— Assignment —
Count the lines in the entries below that mention the string "startVerify", then write that number by itself.

++++ Task input ++++

-- ==== Sys2Proof/Tests/Slice0.lean ====
section
/-! SUPPORT. Tests of the model: what WellFormed refuses, values of spec/'s own tables and worked cases, one or two small
steps for each command. Expected results are the spec's figures or hand work from its rules, as each comment says. -/

set_option Elab.async false

namespace Sys2Proof.Tests

open Sys2Proof.Machine

/-- A station of a role and number in a working state, past its first mark, with default parameters. -/
def station (role : BitVec 2) (n : Nibble) (st : StationState) : State :=
  { State.reset with
    hold := ⟨false, false⟩
    control := { Control.reset with
      straps := ⟨n, role, .zero⟩, station := st, settled := st.computes
      validatedRole := if st.computes then roleOfCode role else none }
    marker := { Marker.reset with
      firstMark := false, periodTimer := some (10000 + 200 * n.toNat), computeTimer := some 6000 } }

/-- The state a command leaves. -/
def after (c : Instr) (s : State) : State :=
  match exec c s with
  | .next t => t
  | .fault _ => State.reset
  | .refused _ => State.reset

/-- The station with one entry in its sending slot. -/
def sending (c : Content) (attempts : Nat) (s : State) : State :=
  { s with line := { s.line with slot := some ⟨⟨c, s.outbound.nextStamp, attempts⟩, 0⟩ }
           outbound := { s.outbound with nextStamp := s.outbound.nextStamp + 1 } }

/-- A DEMAND with every field in its accepted range. -/
def plainDemand (mode : Byte) : DemandFields := ⟨mode, 0, 300, 0, 0, 100, 300, 1300, 1050, 0⟩

/-- A REPORT of a READY WHEEL station. -/
def wheelReport : Report :=
  { station := .ready, mode := 3, role := .wheel, side := .one, isolated := false, frozen := false, leader := true
    flags := 0, sample := 7, part := .wheel ⟨300, 297, 298, 150, 2, 1, 0xFFFE, 441⟩ }

/-! ### WellFormed refuses -/

theorem test_wf_telegramHeard_source : (Instr.telegramHeard 15).wellFormed = false := by decide
theorem test_wf_mark_source : (Instr.mark 15 15 1).wellFormed = false := by decide
theorem test_wf_countHalt_source : (Instr.countHalt 15 15 0).wellFormed = false := by decide
theorem test_wf_countThaw_source : (Instr.countThaw 15 15).wellFormed = false := by decide
theorem test_wf_demand_source : (Instr.demand 15 15 (plainDemand 0)).wellFormed = false := by decide
theorem test_wf_report_source : (Instr.report 15 15 wheelReport).wellFormed = false := by decide
theorem test_wf_report_part_of_other_role :
    (Instr.report 1 15 { wheelReport with role := .steer }).wellFormed = false := by decide
theorem test_wf_report_part_in_setup :
    (Instr.report 1 15 { wheelReport with station := .setup }).wellFormed = false := by decide
theorem test_wf_report_without_part :
    (Instr.report 1 15 { wheelReport with part := .none }).wellFormed = false := by decide
theorem test_wf_flagClear_source : (Instr.flagClear 15 15 1).wellFormed = false := by decide
theorem test_wf_countLoad_source : (Instr.countLoad 15 15 0 1).wellFormed = false := by decide
theorem test_wf_countQuery_source : (Instr.countQuery 15 15 0).wellFormed = false := by decide
theorem test_wf_setup_source : (Instr.setup 15 15 1 9).wellFormed = false := by decide
theorem test_wf_setupClose_source : (Instr.setupClose 15 15).wellFormed = false := by decide
theorem test_wf_restart_source : (Instr.restart 15 15 ⟨1, 0, .zero⟩).wellFormed = false := by decide

/-! ### Figures of the spec's tables -/

/-- The coding cases after R38. -/
theorem test_output_codes : signedCode 412 = 2609 ∧ signedCode (-412) = 1485 ∧ signedCode 1 = 2048 ∧
    unsignedCode 183 = 1182 ∧ unsignedCode 211 = 1258 ∧ unsignedCode 650 = 2457 ∧ unsignedCode 1 = 685 := by decide

/-- Section 4.7, "Speed of one input" and "A silent encoder". -/
theorem test_speeds : ringSpeed paramDefaults [20, 21, 20, 21] = 300 ∧ ringSpeed paramDefaults [20, 20, 21, 20] = 297 ∧
    pairSpeedOf none 300 297 = 298 ∧ ringSpeed paramDefaults [20] = 293 ∧ ringSpeed paramDefaults [9, 0, 0, 0] = 33 ∧
    encoderCondition 84 0 none = some .second := by decide

/-- Section 4.7, "Scaling". -/
theorem test_scaling : scaleRaw 0 500 (0, 500) 1500 = 150 ∧ scaleRaw (-20000) 20000 (-20000, 20000) 2100 = 777 ∧
    scaleRaw (-20000) 20000 (-20000, 20000) 650 = -20000 ∧ scaleRaw 1000 2000 (1000, 2000) 1229 = 1200 := by decide

/-- Section 4.7, "A suction loop that breaks and recovers": computes 700, 709 and 712. -/
theorem test_fault_hold :
    (Analog.treat 0 600 (0, 600) ⟨20, .good, 0, some 70⟩) = ⟨20, .held, 1, some 70⟩ ∧
    (Analog.treat 0 600 (0, 600) ⟨20, .held, 9, some 70⟩) = ⟨20, .faulted, 10, some 70⟩ ∧
    (Analog.treat 0 600 (0, 600) ⟨1050, .faulted, 10, some 70⟩) = ⟨1050, .good, 0, some 81⟩ := by decide

/-- What the wheel loop of the worked case in section 5.5 reads. -/
def wheelCase (pairSpeed : Int) : WheelInput :=
  { params := paramDefaults, mode := .cut, baseSpeed := 300, demanded := some .forward, returnState := some 2
    pairSpeed := pairSpeed, pressure := 0, pressureValid := true, inEffect := 0, side := .zero, now := 100 }
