-- ==== Sys2Proof/Machine/Verifier.lean ====
section
/-! DEFINITION. The round-trip verifier VER (45_round_trip_verifier.md R230 to R235). -/

namespace Sys2Proof.Machine

/-- The indices at which the decompressed bytes differ from the original, from `i` on over `n` indices, ascending
(R231). -/
def Ver.mismatches (v : Ver) : Nat → Nat → Except Fault (List Nat)
  | 0, _ => .ok []
  | n + 1, i =>
    match v.inner.readOut (i : Int), v.readOrig i with
    | .ok a, .ok b =>
      match v.mismatches n (i + 1) with
      | .error f => .error f
      | .ok rest => .ok (if a = b then rest else i :: rest)
    | .error f, _ => .error f
    | _, .error f => .error f

/-- The five result registers written (R233). -/
def Ver.report (v : Ver) (kind : MismatchKind) (firstOffset mismatchCount : Nat) : Ver :=
  { v with
    kind := kind
    expectedLen := v.origLen
    actualLen := v.inner.outLen
    firstOffset := firstOffset
    mismatchCount := mismatchCount }

/-- The comparison of R231, when the inner DEC is DONE: the length first, then the content. -/
def State.compareStep (s : State) : Host.Outcome State Fault Refusal :=
  if s.ver.inner.outLen ≠ s.ver.origLen then
    .next ({ s with ver := s.ver.report .length (min s.ver.origLen s.ver.inner.outLen) 0 }.raise .ver .verifyMismatch)
  else
    match s.ver.mismatches s.ver.origLen 0 with
    | .error f => .fault f
    | .ok [] => .next { s with ver := { s.ver with status := .done } }
    | .ok (first :: rest) =>
      .next ({ s with ver := s.ver.report .content first (rest.length + 1) }.raise .ver .verifyMismatch)

/-- One step of VER (R231): the inner DEC is started, runs step by step as any DEC does, and at its end its error is
passed on or its output compared. -/
def State.serveVer (s : State) : Host.Outcome State Fault Refusal :=
  match s.ver.inner.status with
  | .idle =>
    .next { s with ver := { s.ver with inner := s.ver.inner.begin s.freeSeed }, freeSeed := s.freeSeed + 1 }
  | .running => s.serveDec
  | .failed => .next (s.raise .ver s.ver.inner.err)
  | .done => s.compareStep

end Sys2Proof.Machine
end

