/-- O33. Each unit can hold only its own errors, and FORMAT_UNKNOWN_OPCODE never occurs (60_exceptions.md R241, R242,
R249). In every reachable state err of DEC is NONE, FORMAT_HEADER_TOO_SHORT or TRUNCATED_STREAM, err of CMP is NONE
or INPUT_TOO_LARGE, err of VER is NONE, one of DEC's two or VERIFY_MISMATCH, and each is NONE exactly when the unit
is not FAILED. (The codes are the decision D10.) -/
def Obligations.OnlyTheListedErrorsOccur : Prop :=
  ∀ s : State, Reachable s →
    (s.dec.err = .none ∨ s.dec.err = .formatHeaderTooShort ∨ s.dec.err = .truncatedStream) ∧
    (s.cmp.err = .none ∨ s.cmp.err = .inputTooLarge) ∧
    (s.ver.err = .none ∨ s.ver.err = .formatHeaderTooShort ∨ s.ver.err = .truncatedStream ∨
      s.ver.err = .verifyMismatch) ∧
    (s.dec.err = .none ↔ s.dec.status ≠ .failed) ∧ (s.cmp.err = .none ↔ s.cmp.status ≠ .failed) ∧
    (s.ver.err = .none ↔ s.ver.status ≠ .failed)

/-- O34. A host move on a RUNNING unit is refused, and on any other unit it is accepted (70_reset_and_hazards.md R284,
R285 (decision D21)). A decode, encode or verify call and an acknowledgement are refused exactly when the unit is
RUNNING. -/
def Obligations.RunningUnitAcceptsNoCall : Prop :=
  ∀ (a b : List Byte) (s : State),
    (s.dec.status = .running → startDecode a s = .refused .callInProgress) ∧
    (s.dec.status ≠ .running → ∃ t, startDecode a s = .next t) ∧
    (s.cmp.status = .running → startEncode a s = .refused .callInProgress) ∧
    (s.cmp.status ≠ .running → ∃ t, startEncode a s = .next t) ∧
    (s.ver.status = .running → startVerify a b s = .refused .callInProgress) ∧
    (s.ver.status ≠ .running → ∃ t, startVerify a b s = .next t) ∧
    (∀ u, s.statusOf u = .running → acknowledge u s = .refused .callInProgress) ∧
    (∀ u, s.statusOf u ≠ .running → ∃ t, acknowledge u s = .next t)

/-- O35. A call starts RUNNING, with no error, from the host's bytes and nothing else, and leaves the other units alone
(10_state.md R39, R40, R41; 70_reset_and_hazards.md R280, R282, R283). After a decode (encode, verify) call is
started: the unit is RUNNING with err NONE, its input space holds exactly the host's bytes and its length register
their number, and the other two units are unchanged. Nothing carries over from an earlier call: two calls on the
same bytes, whatever their units held before, start from the same unit, every register and memory of it, when their
free values (log 4) are the same draw. That the unit is before its header step, and the inner DEC of VER not
started, is the place in the call that the model marks (log 3, DESIGN CHOICE). -/
def Obligations.CallStartsFromItsInputOnly : Prop :=
  (∀ (input : List Byte) (s t : State), startDecode input s = .next t →
    t.dec.status = .running ∧ t.dec.err = .none ∧ t.dec.headerRead = false ∧ t.dec.inLen = input.length ∧
    t.dec.inMem.toBytes t.dec.inLen = input ∧ t.cmp = s.cmp ∧ t.ver = s.ver ∧
    (∀ s' t' : State, startDecode input s' = .next t' → s'.freeSeed = s.freeSeed → t'.dec = t.dec)) ∧
  (∀ (source : List Byte) (s t : State), startEncode source s = .next t →
    t.cmp.status = .running ∧ t.cmp.err = .none ∧ t.cmp.headerWritten = false ∧ t.cmp.srcLen = source.length ∧
    t.cmp.srcMem.toBytes t.cmp.srcLen = source ∧ t.dec = s.dec ∧ t.ver = s.ver ∧
    (∀ s' t' : State, startEncode source s' = .next t' → s'.freeSeed = s.freeSeed → t'.cmp = t.cmp)) ∧
  (∀ (original candidate : List Byte) (s t : State), startVerify original candidate s = .next t →
    t.ver.status = .running ∧ t.ver.err = .none ∧ t.ver.inner.status = .idle ∧ t.ver.origLen = original.length ∧
    t.ver.origMem.toBytes t.ver.origLen = original ∧ t.ver.inner.inLen = candidate.length ∧
    t.ver.inner.inMem.toBytes t.ver.inner.inLen = candidate ∧ t.dec = s.dec ∧ t.cmp = s.cmp ∧
    (∀ s' t' : State, startVerify original candidate s' = .next t' → s'.freeSeed = s.freeSeed → t'.ver = t.ver))

/-- O36. Acknowledging a result returns the unit to IDLE and leaves the other units alone (10_state.md R28, R41
(decision D9); 60_exceptions.md R250). An acknowledgement that is accepted leaves the unit IDLE, with err NONE if it
had a result, and the other two units unchanged. -/
def Obligations.AcknowledgeReturnsToIdle : Prop :=
  ∀ (u : Agent) (s t : State), acknowledge u s = .next t →
    t.statusOf u = .idle ∧ t.turn = s.turn ∧
    (u ≠ .dec → t.dec = s.dec) ∧ (u ≠ .cmp → t.cmp = s.cmp) ∧ (u ≠ .ver → t.ver = s.ver) ∧
    (s.statusOf u ≠ .idle →
      (u = .dec → t.dec.err = .none) ∧ (u = .cmp → t.cmp.err = .none) ∧ (u = .ver → t.ver.err = .none))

++++

— Final answer —
4